In this blog post, we demonstrate the step-by-step process to create and use your own protein knowledgebase using UniProt RDF data. We will show how to ingest a subset of UniProtKB data into your own Amazon Neptune database directly from the Registry of Open Data on AWS. We then show how to query the data with SPARQL, create new relationships in the data, and visualize the data as a graph.
Registry of Open Data on AWS
The Registry of Open Data on AWS makes it easy to find datasets made publicly available through AWS services. UniProt is made available through the Registry of Open Data via the Open Data Sponsorship Program, which covers the cost of storage for publicly available high-value cloud-optimized datasets.

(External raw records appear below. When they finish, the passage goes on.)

-- ==== Sys2Proof/Certificates/Slice0/Obligations.lean ====
section
/-! DEFINITION. The statements for the provers. -/

open Sys2Proof Sys2Proof.Machine

/-! ### The queue, the tick and reset -/

/-- A step takes the command at the front of the queue and carries it out with the queue's rest. Rests on: INDEX.md (the
commands), notes/assumptions/1.md. -/
def Obligations.StepRunsTheFrontCommand : Prop :=
  ∀ (c : Instr) (rest : List Instr) (s : State), step { s with pending := c :: rest } = exec c { s with pending := rest }

/-- With no command waiting, one control tick passes and only the notes of the old tick end with it. Rests on: 00_scope.md R3,
02_control_period.md R51, 03_register_model.md R90, notes/assumptions/2.md. -/
def Obligations.IdleStepIsOneControlTick : Prop :=
  ∀ s : State, s.pending = [] → s.Quiet → (∀ n < 16, (s.chan n).rejNow = false) → step s =
    .next { s with
      ct := s.ct + 1, ctRegs := s.regs, ctEvt := s.evt.regs, evt := { s.evt with nowOcc := [], nowLog := 0 }
      gdi := { s.gdi with nowAct := [], nowClr := [] }, net := { s.net with egress := [] } }

/-- No table word spells a command, and placing one changes nothing. Rests on: spec/opcode_table.json (no row gives bits),
notes/assumptions/1.md. -/
def Obligations.TableWordsSpellNoCommand : Prop :=
  (∀ nbits w : Nat, decodeTableWord nbits w = none) ∧ ∀ (s : State) (nbits w : Nat), s.withFetchWord nbits w = s

/-- After power-on every register but the reset cause and the log number reads its reset value, and the state is canonical and
quiet. Rests on: 03_register_model.md R60, 04_image_and_lifecycle.md R93, 19_address_map.md R456, notes/assumptions/4.md. -/
def Obligations.ResetStateReadsTheResetValues : Prop :=
  State.reset.get F.SEC_RSTCAUSE_CAUSE = 1 ∧ State.reset.get F.SEC_STATE_HSTATE = 0 ∧ State.reset.otp.lcs = 0 ∧
    (∀ a, a ≠ R.SEC_RSTCAUSE.base → State.reset.rd a = resetWord a) ∧
    (∀ a, a ≠ R.EVT_LOGSEQ.base → State.reset.evt.rd a = resetWord a) ∧ State.reset.rd R.CLK_MONCFG.base = 0x00640005 ∧
    State.reset.mram = [] ∧ State.reset.flash = [] ∧ State.reset.dram = [] ∧ State.reset.pending = [] ∧ State.reset.Canon ∧ State.reset.Quiet

/-- Every step keeps the register files and the memories in their canonical form. Rests on: 03_register_model.md R63,
04_image_and_lifecycle.md R116, 16_acquisition.md R404. -/
def Obligations.EveryStepKeepsTheCanonicalForm : Prop :=
  ∀ s t : State, s.Canon → step s = .next t → t.Canon

/-- Every command completes from every state and leaves the queue as it is, so that a step takes exactly one command off it.
Rests on: INDEX.md (the commands), notes/assumptions/1.md. -/
def Obligations.EveryCommandLeavesTheRestOfTheQueue : Prop :=
  (∀ (c : Instr) (s : State), ∃ t : State, exec c s = .next t ∧ t.pending = s.pending) ∧
    ∀ (s : State) (c : Instr) (rest : List Instr), s.pending = c :: rest → ∃ t : State, step s = .next t ∧ t.pending = rest

/-- Only key operations and the life-cycle change touch the fuses, and only the end of a flash operation touches the flash.
Rests on: 04_image_and_lifecycle.md R119, 04_image_and_lifecycle.md R121, 04_image_and_lifecycle.md R122,
04_image_and_lifecycle.md R134. -/
def Obligations.FusesAndFlashChangeOnlyByTheirOwnCommands : Prop :=
  ∀ (c : Instr) (s t : State), exec c s = .next t →
    (c ≠ .keyopComplete → c ≠ .lcChangeReset → (c = .slotVerify → s.nv.wipePending = none) → t.otp = s.otp) ∧ ((∀ ok, c ≠ .nvmOperationDone ok) → t.flash = s.flash)

/-! ### Resets, boot and life cycle -/

/-- POWER_ON, RESET_N_LOW, BOOT_WATCHDOG_EXPIRY, TAMPER_DETECT and RESIGN_HOLD_TIMEOUT reset the head with their causes and keep
what a reset keeps. Rests on: 04_image_and_lifecycle.md R93, 04_image_and_lifecycle.md R116, 04_image_and_lifecycle.md R126,
04_image_and_lifecycle.md R132, 18_package_electrical.md R443, 02_control_period.md R47. -/
def Obligations.ResetCausesLeaveTheResetState : Prop :=
  ∀ s : State,
    (∀ h, ∃ t : State, exec (.powerOn h) s = .next t ∧ s.ResetFrom t 1 ∧ t.pins.headsel = h) ∧
    (∀ h, ∃ t : State, exec (.resetNLow h) s = .next t ∧ s.ResetFrom t 2 ∧ t.pins.headsel = h) ∧
    (s.get F.SEC_STATE_HSTATE ≤ 1 → ∃ t : State, exec .bootWatchdogExpiry s = .next t ∧ s.ResetFrom t 4) ∧
    (2 ≤ s.get F.SEC_STATE_HSTATE → s.Quiet → exec .bootWatchdogExpiry s = .next s) ∧
    (∀ c : BitVec 3, c ≠ 0 → 2 ≤ s.get F.SEC_STATE_HSTATE ∧ s.get F.SEC_STATE_HSTATE ≤ 3 → ∃ t : State,
      exec (.tamperDetect c) s = .next t ∧
      ({ s with aon := { s.aon with tamper := s.aon.tamper ||| c.toNat, tamperNew := true } } : State).ResetFrom t 5) ∧
    (∀ c : BitVec 3, c &&& 6 ≠ 0 → s.get F.SEC_STATE_HSTATE ≤ 1 ∨ s.get F.SEC_STATE_HSTATE = 4 → ∃ t : State,
      exec (.tamperDetect c) s = .next t ∧
      ({ s with aon := { s.aon with tamper := s.aon.tamper ||| (c &&& 6).toNat, tamperNew := true } } : State).ResetFrom t 5) ∧
    (s.get F.SEC_STATE_HSTATE ≤ 1 ∨ s.get F.SEC_STATE_HSTATE = 4 → s.Quiet → exec (.tamperDetect 1) s = .next s) ∧
    (s.get F.SEC_STATE_HSTATE = 3 → s.get F.SEC_RESIGN_NOTO = 0 → ∃ t : State, exec .resignHoldTimeout s = .next t ∧ s.ResetFrom t 7) ∧
    (s.get F.SEC_RESIGN_NOTO = 1 → s.Quiet → exec .resignHoldTimeout s = .next s)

UniProt is available in the registry as RDF files, a standard model for data interchange on the Web that is capable of capturing complex relationships within the data of the UniProtKB. To look for other datasets or learn more on publishing datasets, visit the registry of open data on AWS.
Amazon Neptune
Amazon Neptune is a fast, reliable, fully managed graph database service that makes it easy to build and run applications that work with highly connected datasets. The core of Neptune is a purpose-built, high-performance graph database engine. This engine is optimized for storing billions of relationships and querying the graph with milliseconds latency. Neptune supports the popular graph query languages Apache TinkerPop Gremlin and W3C’s SPARQL, enabling you to build queries that efficiently navigate highly connected datasets.
Creating a custom UniProtKB
In this example, we select a list of UniProt RDF files that we are interested in exploring. Then we ingest the RDF files from the Open Data Registry on AWS into Amazon Neptune DB. Once the data is ingested, we demonstrate how to query relationships and attributes. By adapting this example to your own research needs, you should be able to build a subset of UniProtKB containing data for your specific use case. This example will also be the foundation of our follow-on example where we will use Neptune ML to predict relationships and attributes in the UniProtKB.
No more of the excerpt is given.